If your carburetor was emptying out when you hit the throttle and that steam comes out of there that's like said vapor from there being fuel in the carburetor and the accelerator pump squirting it out onto the hot manifold creating vapor type steam.
If it's a clogged fuel line or fuel pump that's not working you should be able to throw a little splash of gas in the carburetor after it dies and it should fire right back up at least momentarily while that little bit of gas you put in there is burning...
If all that settled its electrical... and definitely not your plugs or wires unless your plugs got totally fouled and your wires got burnt through... Which is still electrical..
I'm liking the ballast resistor theory because at worst case scenario it's only five or six bucks and you should have a spare in your glove box anyways... Cheaper than two spark plugs...

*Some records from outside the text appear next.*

-- ==== Sys2Proof/Safety.lean ====
section
/-! DEFINITION. The terms of the claims: the threadlet that issues, what it becomes, what stands outside it, and what counts
as a sound state and a safe run. -/

namespace Sys2Proof

/-- The guard of an instruction; an event has none. -/
def Instr.guard : Instr → Option Guard
  | .add g .. | .sub g .. | .and g .. | .or g .. | .xor g .. | .shl g .. | .shr g .. | .sar g .. | .min g ..
  | .max g .. | .minu g .. | .maxu g .. | .mul g .. | .mulh g .. | .mulhu g .. | .div g .. | .divu g ..
  | .rem g .. | .remu g .. | .clz g .. | .ctz g .. | .popc g .. | .addi g .. | .andi g .. | .ori g ..
  | .xori g .. | .shli g .. | .shri g .. | .sari g .. | .sel g .. | .setp g .. | .setpiA g .. | .setpiB g ..
  | .fsetp g .. | .plog g .. | .fadd g .. | .fsub g .. | .fmul g .. | .ffma g .. | .fdiv g .. | .fsqrt g ..
  | .fmin g .. | .fmax g .. | .fclass g .. | .fcvt g .. | .br g .. | .call g .. | .jr g .. | .ret g | .rep g ..
  | .fin g | .park g .. | .nop g | .brk g .. | .trap g .. | .svc g .. | .falloc g .. | .ffree g .. | .sloti g ..
  | .slotr g .. | .sig g .. | .sigd g .. | .sigv g .. | .sref g .. | .amsg g .. | .arm g .. | .ld g ..
  | .st g .. | .ldz g .. | .stz g .. | .gld g .. | .ldl g .. | .gst g .. | .gstv g .. | .pref g .. | .xchg g ..
  | .cas g .. | .cas2 g .. | .faa g .. | .amax g .. | .amin g .. | .amaxU g .. | .aminU g .. | .fence g ..
  | .fenceqCt g | .fenceqTc g | .iflush g .. | .iflushAll g | .upd g .. | .updv g .. | .uapply g .. | .cpy g ..
  | .cpy2 g .. | .cpym g .. | .gthr g .. | .rcfg g .. | .radv g .. | .mma g .. | .mmas g .. | .mmg g ..
  | .accz g .. | .accld g .. | .accst g .. | .sscfg g .. | .vadd g .. | .vsub g .. | .vmul g .. | .vfma g ..
  | .vmin g .. | .vmax g .. | .vabs g .. | .vneg g .. | .vand g .. | .vor g .. | .vxor g .. | .vselW g ..
  | .vselH g .. | .vselB g .. | .vshlI32 g .. | .vshrI32 g .. | .vsarI32 g .. | .vshlI16 g .. | .vshrI16 g ..
  | .vsarI16 g .. | .vcmp g .. | .vrcp g .. | .vrsq g .. | .vexp2 g .. | .vlog2 g .. | .viota g ..
  | .vredAdd g .. | .vredMin g .. | .vredMax g .. | .vdotF32 g .. | .vdotBf16 g .. | .vdotF16 g .. | .vperm g ..
  | .vbcast g .. | .vext g .. | .vins g .. | .vcomp g .. | .vexpd g .. | .vld g .. | .vst g .. | .mlog g ..
  | .mcnt g .. | .rdsr g .. | .wrsr g .. | .rgnctlAct g .. | .rgnctlCfg g .. | .rgnctlSusp g ..
  | .rgnctlRes g .. | .rgnctlDel g .. | .tlbinvPg g .. | .tlbinvAs g .. | .tlbinvAll g | .waycfg g ..
  | .symq g .. | .resume g .. | .resumeAbt g .. | .resumeRpl g .. | .resumeDrp g .. | .limm g .. | .lui g ..
  | .bfx g .. | .bfi g .. | .vx g .. | .vcvt g .. => some g
  | .readyEntrySelect .. | .signalArrival .. | .overflowEntryTake .. | .activeMessageDelivery ..
  | .spillWriteOutComplete .. | .refillComplete .. | .frameRelease .. | .runleftExpiry .. | .parkTimeExpiry ..
  | .symbolValueArrival .. | .deferredEffectPerform .. | .lateLoadFail .. | .writeAckArrival ..
  | .updateAcceptanceArrival .. | .gldLanding .. | .barrierConditionMet .. | .combinerTimeout ..
  | .homeSliceRead .. | .homeSliceWrite .. | .homeSliceAtomic .. | .homeSlicePref .. | .backInvalidationAck ..
  | .waycfgRequest .. | .wayConversionComplete .. | .translationWalkComplete .. | .faultWaitPromote ..
  | .pageZeroingComplete .. | .updatePacketAccept .. | .sortBatch .. | .mergeApply .. | .uapplyLineApply ..
  | .copyCommandStart .. | .copyPieceIssue .. | .copyPieceComplete .. | .multicastPieceArrival ..
  | .gatherRequestArrival .. | .gatherElementReturn .. | .tileCommandStart .. | .tilePairStart ..
  | .tilePairRetire .. | .mmgRowComplete .. | .accumulatorTransferDone .. | .faultRecordDelivery ..
  | .resumeAct .. | .tailNotification .. | .queueEntryFetch .. | .activeMessageEntry .. | .triggerArmEntry ..
  | .regionControlEntry .. | .queueFence .. | .triggerArming .. | .triggerSignal .. | .regionControlPerform
  | .periodStart | .entryAging .. | .monitorWindowEnd .. | .weirRateUpdate .. | .tileIntervalEval ..
  | .housekeepingWork .. | .traceRecordWrite .. | .traceRpRead | .queueSet .. | .queueState .. | .traceBuf ..
  | .brieloSet .. | .powerState .. | .lifecycle .. | .fwUpdate .. | .mailboxUnsupported ..
  | .routeChangeDrain .. | .brieloPortFailure .. | .moduleReset .. | .uncorrectableEcc ..
  | .scratchZeroingComplete .. | .spdmRequest .. | .linkLevelConfirmation .. | .eventLog | .retentionExit
  | .serviceCoreRestartComplete | .modulePowerLoss => none

/-- Does the instruction send a null signal under a false guard: its N bit (R96)? -/
def Instr.nullsFalseGuard : Instr → Bool
  | .sig _ _ n _ => n
  | .sigd _ _ n .. => n
  | .sigv _ _ n .. => n
  | .gld _ _ _ _ _ n _ _ => n
  | .cpy _ fn _ _ => fn.n
  | .cpy2 _ fn _ _ => fn.n
  | .cpym _ _ n _ _ => n
  | .gthr _ fn _ _ => fn.n
  | .mma _ n .. => n
  | .mmas _ _ n .. => n
  | .mmg _ _ _ n _ _ => n
  | .accld _ n .. => n
  | .accst _ n .. => n
  | _ => false

/-- The scalar registers an instruction may change: its destinations, the link register of CALL (R92), and the address
register of LDZ and STZ (R184). -/
def Instr.dests : Instr → List Nat
  | .add _ d .. | .sub _ d .. | .and _ d .. | .or _ d .. | .xor _ d .. | .shl _ d .. | .shr _ d .. | .sar _ d ..
  | .min _ d .. | .max _ d .. | .minu _ d .. | .maxu _ d .. | .mul _ d .. | .mulh _ d .. | .mulhu _ d .. | .div _ d ..
  | .divu _ d .. | .rem _ d .. | .remu _ d .. | .clz _ d .. | .ctz _ d .. | .popc _ d .. | .addi _ d .. | .andi _ d ..
  | .ori _ d .. | .xori _ d .. | .shli _ d .. | .shri _ d .. | .sari _ d .. | .sel _ d .. | .fclass _ _ d ..
  | .fmin _ _ d .. | .fmax _ _ d .. | .falloc _ d .. | .slotr _ d .. | .sref _ d .. | .rdsr _ d .. | .symq _ d ..
  | .limm _ d .. | .lui _ d .. | .bfx _ d .. | .bfi _ d .. | .mcnt _ d .. | .vdotF32 _ d .. | .vdotBf16 _ d ..
  | .vdotF16 _ d .. | .vext _ _ d .. | .vredAdd _ _ d .. | .vredMin _ _ d .. | .vredMax _ _ d .. => [d.toNat]
  | .fadd _ _ _ _ d .. | .fsub _ _ _ _ d .. | .fmul _ _ _ _ d .. | .ffma _ _ _ _ d .. | .fdiv _ _ _ _ d ..
  | .fsqrt _ _ _ _ d .. | .fcvt _ _ _ _ d .. => [d.toNat]
  | .ld _ _ _ d .. | .ldl _ _ _ d .. | .xchg _ _ _ d .. | .cas _ _ _ d .. | .faa _ _ _ d .. | .amax _ _ _ d ..
  | .amin _ _ _ d .. | .amaxU _ _ _ d .. | .aminU _ _ _ d .. => [d.toNat]
  | .cas2 _ _ d .. => [d.toNat, (d + 1).toNat]
  | .call .. => [29]
  | .ldz _ _ a _ => [a.toNat]
  | .stz _ _ a _ => [a.toNat]
  | _ => []

/-- May the instruction change predicates, masks, vectors or FPSTAT? -/
def Instr.setsFlags : Instr → Bool
  | .setp .. | .setpiA .. | .setpiB .. | .fsetp .. | .plog .. | .fadd .. | .fsub .. | .fmul .. | .ffma .. | .fdiv ..
  | .fsqrt .. | .fmin .. | .fmax .. | .fcvt .. | .ldz .. | .vadd .. | .vsub .. | .vmul .. | .vfma .. | .vmin ..
  | .vmax .. | .vabs .. | .vneg .. | .vand .. | .vor .. | .vxor .. | .vselW .. | .vselH .. | .vselB .. | .vshlI32 ..
  | .vshrI32 .. | .vsarI32 .. | .vshlI16 .. | .vshrI16 .. | .vsarI16 .. | .vcmp .. | .vrcp .. | .vrsq .. | .vexp2 ..
  | .vlog2 .. | .viota .. | .vredAdd .. | .vredMin .. | .vredMax .. | .vdotF32 .. | .vdotBf16 .. | .vdotF16 ..
  | .vperm .. | .vbcast .. | .vins .. | .vcomp .. | .vexpd .. | .vld .. | .mlog .. | .wrsr .. | .vx .. | .vcvt .. => true
  | _ => false

/-- May the instruction change a byte of memory as it issues: a local store, a slot word armed, a frame allocated? -/
def Instr.storesNow : Instr → Bool
  | .st .. | .vst .. | .stz .. | .sloti .. | .falloc .. => true
  | _ => false

/-- Does the instruction read global memory as it issues, which applies the updates pending in the lines it reads (R252): the
affinity entry of an AMSG, or the code that a branch leads to? -/
def Instr.readsNow : Instr → Bool
  | .br .. | .call .. | .jr .. | .ret .. | .amsg .. => true
  | _ => false

/-- What is checked before the guard and does not lie in the word alone: the body of a REP, the number and the rights of a
special register, and privilege (R95, R104, R376). -/
def Instr.checkedFirst (i : Instr) (s : Machine.State) (r : Machine.Run) : Except Machine.Stop Unit :=
  match i with
  | .rep _ _ n => Machine.repBodyOk n s r
  | .rdsr _ _ num => if (s.special r num.toNat).isSome then .ok () else .error (.fault 0x01 0 0)
  | .wrsr _ _ num => s.mayWrite r num.toNat
  | .rgnctlAct .. | .rgnctlCfg .. | .rgnctlSusp .. | .rgnctlRes .. | .rgnctlDel .. | .tlbinvPg .. | .tlbinvAs ..
  | .tlbinvAll .. | .waycfg .. | .resume .. | .resumeAbt .. | .resumeRpl .. | .resumeDrp .. => Machine.needPriv s r
  | _ => .ok ()

end Sys2Proof

namespace Sys2Proof.Machine

open Sys2Proof

/-- The current core's Running threadlet is `r`, and the guard of the instruction it issues holds. -/
def State.Issues (s : State) (r : Run) (g : Guard) : Prop := (s.core s.cur).run = some r ∧ r.holds g = true

/-- The Running threadlet moved on by an instruction of `n` words (R91, R376). -/
def Run.past (r : Run) (n : Nat) : Run := { r.advance n with bpSkip := 0 }

/-- Every byte of global, host and core-local memory reads as before. -/
def State.SameBytes (s t : State) : Prop :=
  (∀ a, Cells.get t.mem a = Cells.get s.mem a) ∧ (∀ a, Cells.get t.hostMem a = Cells.get s.hostMem a) ∧
    ∀ n a, Cells.get (t.core n).lmem a = Cells.get (s.core n).lmem a

/-- The instruction completes and changes the Running threadlet only: the next state is the one before with `r` in its
place. -/
def State.Becomes (s : State) (i : Instr) (r : Run) : Prop := exec i s = .next (s.setRun s.cur r)

/-- The states differ by reads of code alone: lines of code in the instruction caches (R198), what the home slices remember of
their lines (R199), and the bound lines whose pending updates a read applies (R252). -/
def State.SameButCode (s t : State) : Prop :=
  t = { s with
    chips := t.chips, slices := t.slices, eddies := t.eddies, mem := t.mem, poison := t.poison, struck := t.struck
    past := t.past, lost := t.lost, hostLines := t.hostLines, free := t.free } ∧
  (∀ m, (t.chip m).tlb = (s.chip m).tlb) ∧
  (Memory.wf s.mem = true → Memory.wf t.mem = true ∧
    ∀ a, s.bindingAt (a / 128 * 128) = none → Cells.get t.mem a = Cells.get s.mem a)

I had a 318 with headers, cam, similar carb and lived in his same city and had very similar issues. No manner of metering rod, jet, or fuel pump changes ever fixed it either. Efi with high pressure fuel delivery did. I found the Edelbrock carbs to quite temperature sensitive and tracked everything with a wbo2 and ir thermometer. I'm not recommending doc go to efi, I'm fact I recommend against it (and said as much), but no matter what I did I could never get rid of the heat related issues with that damn Edelbrock carb. My buddy who's into e bodies always ran holley and never had a single issue... So that's where my experience comes from.

Living with a hot rod in the southwest is a completely different animal than in most places. Hard to believe but true.